DATA SUPPLIED

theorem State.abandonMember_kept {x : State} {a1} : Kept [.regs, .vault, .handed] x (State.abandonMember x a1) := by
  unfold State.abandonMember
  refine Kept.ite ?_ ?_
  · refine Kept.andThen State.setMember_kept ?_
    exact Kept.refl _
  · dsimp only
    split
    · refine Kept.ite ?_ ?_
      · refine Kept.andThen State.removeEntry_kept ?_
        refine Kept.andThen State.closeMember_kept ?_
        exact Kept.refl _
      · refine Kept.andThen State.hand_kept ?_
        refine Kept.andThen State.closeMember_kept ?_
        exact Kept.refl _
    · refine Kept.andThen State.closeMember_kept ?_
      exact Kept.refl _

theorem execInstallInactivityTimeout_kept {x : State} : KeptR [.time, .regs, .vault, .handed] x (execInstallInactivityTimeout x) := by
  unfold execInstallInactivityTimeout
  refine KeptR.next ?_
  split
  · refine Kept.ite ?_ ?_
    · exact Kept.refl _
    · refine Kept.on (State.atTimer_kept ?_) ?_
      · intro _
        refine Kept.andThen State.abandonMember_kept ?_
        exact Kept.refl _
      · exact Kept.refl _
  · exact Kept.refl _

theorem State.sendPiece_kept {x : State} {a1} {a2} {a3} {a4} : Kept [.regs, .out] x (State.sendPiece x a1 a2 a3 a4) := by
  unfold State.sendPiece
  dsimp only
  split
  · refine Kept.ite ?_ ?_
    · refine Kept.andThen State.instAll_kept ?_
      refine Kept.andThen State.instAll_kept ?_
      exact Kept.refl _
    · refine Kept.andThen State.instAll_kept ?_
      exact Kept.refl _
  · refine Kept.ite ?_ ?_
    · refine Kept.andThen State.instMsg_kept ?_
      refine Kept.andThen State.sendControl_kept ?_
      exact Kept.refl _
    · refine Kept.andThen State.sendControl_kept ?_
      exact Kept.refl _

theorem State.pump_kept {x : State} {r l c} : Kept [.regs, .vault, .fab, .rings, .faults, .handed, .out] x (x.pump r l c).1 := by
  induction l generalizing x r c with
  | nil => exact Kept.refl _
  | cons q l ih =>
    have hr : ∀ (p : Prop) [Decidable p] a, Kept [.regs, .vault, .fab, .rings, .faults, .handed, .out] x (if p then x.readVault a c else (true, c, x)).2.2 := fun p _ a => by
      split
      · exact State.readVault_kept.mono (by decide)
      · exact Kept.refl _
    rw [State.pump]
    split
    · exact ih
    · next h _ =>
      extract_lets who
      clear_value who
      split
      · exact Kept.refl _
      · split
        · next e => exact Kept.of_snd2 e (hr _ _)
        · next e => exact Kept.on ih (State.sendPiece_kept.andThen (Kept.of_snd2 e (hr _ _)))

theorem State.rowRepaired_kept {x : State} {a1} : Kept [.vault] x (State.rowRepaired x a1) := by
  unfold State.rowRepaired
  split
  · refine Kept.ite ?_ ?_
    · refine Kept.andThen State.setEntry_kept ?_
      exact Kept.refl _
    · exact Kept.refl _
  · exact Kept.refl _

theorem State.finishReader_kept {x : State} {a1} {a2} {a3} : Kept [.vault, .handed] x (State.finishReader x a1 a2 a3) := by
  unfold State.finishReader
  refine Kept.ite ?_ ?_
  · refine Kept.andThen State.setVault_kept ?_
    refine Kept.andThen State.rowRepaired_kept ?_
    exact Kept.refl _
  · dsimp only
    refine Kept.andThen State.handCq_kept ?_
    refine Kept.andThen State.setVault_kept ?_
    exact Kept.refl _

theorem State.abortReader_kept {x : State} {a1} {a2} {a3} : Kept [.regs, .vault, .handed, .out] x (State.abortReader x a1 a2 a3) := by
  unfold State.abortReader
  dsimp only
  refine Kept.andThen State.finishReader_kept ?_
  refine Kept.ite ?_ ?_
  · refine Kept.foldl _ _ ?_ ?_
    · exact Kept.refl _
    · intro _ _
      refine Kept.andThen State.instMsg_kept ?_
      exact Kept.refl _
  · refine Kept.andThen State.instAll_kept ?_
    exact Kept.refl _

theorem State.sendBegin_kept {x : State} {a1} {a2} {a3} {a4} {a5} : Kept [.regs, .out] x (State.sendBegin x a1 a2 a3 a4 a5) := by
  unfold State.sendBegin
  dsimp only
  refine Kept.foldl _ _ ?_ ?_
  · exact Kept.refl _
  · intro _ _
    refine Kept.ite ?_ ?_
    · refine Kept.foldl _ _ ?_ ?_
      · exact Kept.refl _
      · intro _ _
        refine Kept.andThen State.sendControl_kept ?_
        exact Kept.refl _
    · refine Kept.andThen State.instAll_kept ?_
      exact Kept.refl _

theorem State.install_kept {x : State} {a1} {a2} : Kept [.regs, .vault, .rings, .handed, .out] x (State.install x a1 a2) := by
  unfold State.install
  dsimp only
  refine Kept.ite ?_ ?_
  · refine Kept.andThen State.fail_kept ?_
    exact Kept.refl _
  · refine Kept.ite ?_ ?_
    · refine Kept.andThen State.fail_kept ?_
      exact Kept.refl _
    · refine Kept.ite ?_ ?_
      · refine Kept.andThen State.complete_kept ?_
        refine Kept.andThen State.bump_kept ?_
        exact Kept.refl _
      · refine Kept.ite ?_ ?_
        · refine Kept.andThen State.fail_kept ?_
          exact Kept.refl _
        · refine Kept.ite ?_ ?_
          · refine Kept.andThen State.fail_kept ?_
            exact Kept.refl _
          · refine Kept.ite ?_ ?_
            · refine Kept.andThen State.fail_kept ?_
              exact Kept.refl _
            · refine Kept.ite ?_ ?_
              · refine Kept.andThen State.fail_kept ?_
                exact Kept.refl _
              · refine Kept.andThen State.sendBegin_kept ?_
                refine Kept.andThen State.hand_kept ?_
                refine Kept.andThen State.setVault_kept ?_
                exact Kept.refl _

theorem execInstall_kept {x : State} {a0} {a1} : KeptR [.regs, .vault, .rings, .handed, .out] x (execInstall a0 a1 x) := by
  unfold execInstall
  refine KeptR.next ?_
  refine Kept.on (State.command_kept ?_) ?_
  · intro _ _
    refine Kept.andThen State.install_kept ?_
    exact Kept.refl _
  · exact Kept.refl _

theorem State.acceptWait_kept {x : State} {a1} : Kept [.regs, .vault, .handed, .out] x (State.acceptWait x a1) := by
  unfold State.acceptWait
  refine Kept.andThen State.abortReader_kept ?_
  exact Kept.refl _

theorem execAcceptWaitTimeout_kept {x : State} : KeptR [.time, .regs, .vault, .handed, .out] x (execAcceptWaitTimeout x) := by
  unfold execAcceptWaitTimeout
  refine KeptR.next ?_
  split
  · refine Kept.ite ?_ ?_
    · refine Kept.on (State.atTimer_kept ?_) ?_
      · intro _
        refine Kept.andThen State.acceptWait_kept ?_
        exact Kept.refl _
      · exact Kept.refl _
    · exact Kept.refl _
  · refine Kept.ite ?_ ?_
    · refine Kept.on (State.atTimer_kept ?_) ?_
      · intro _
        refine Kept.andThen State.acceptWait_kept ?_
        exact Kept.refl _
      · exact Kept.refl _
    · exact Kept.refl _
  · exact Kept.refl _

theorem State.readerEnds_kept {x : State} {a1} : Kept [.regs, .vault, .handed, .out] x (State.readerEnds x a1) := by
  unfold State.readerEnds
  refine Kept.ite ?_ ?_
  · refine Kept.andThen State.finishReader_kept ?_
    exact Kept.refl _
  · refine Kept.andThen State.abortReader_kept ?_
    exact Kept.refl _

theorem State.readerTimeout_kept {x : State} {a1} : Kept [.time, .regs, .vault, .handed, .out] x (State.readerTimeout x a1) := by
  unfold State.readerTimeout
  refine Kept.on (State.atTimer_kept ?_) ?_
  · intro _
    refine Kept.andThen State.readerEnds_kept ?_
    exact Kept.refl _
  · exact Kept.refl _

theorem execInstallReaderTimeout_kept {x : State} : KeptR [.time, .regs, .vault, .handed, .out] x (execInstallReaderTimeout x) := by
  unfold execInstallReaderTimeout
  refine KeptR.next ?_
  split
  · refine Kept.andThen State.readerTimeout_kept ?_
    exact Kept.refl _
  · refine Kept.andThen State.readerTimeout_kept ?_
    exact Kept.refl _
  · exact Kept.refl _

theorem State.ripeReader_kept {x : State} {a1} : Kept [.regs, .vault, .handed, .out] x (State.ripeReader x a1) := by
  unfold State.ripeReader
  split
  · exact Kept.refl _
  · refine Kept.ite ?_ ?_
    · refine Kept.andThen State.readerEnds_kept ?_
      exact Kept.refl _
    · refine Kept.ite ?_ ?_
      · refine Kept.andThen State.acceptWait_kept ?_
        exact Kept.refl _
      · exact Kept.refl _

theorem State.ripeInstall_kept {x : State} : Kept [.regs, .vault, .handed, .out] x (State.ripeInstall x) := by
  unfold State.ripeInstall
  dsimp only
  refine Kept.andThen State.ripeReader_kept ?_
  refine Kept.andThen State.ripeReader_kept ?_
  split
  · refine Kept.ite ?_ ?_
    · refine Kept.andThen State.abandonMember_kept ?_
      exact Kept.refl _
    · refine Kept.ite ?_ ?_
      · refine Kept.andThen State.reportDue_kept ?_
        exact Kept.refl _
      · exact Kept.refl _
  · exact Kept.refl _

TASK DIRECTIONS
Among the entries above, tally each line with the string "execInstallReaderTimeout" and state that figure only.

RESPONSE
2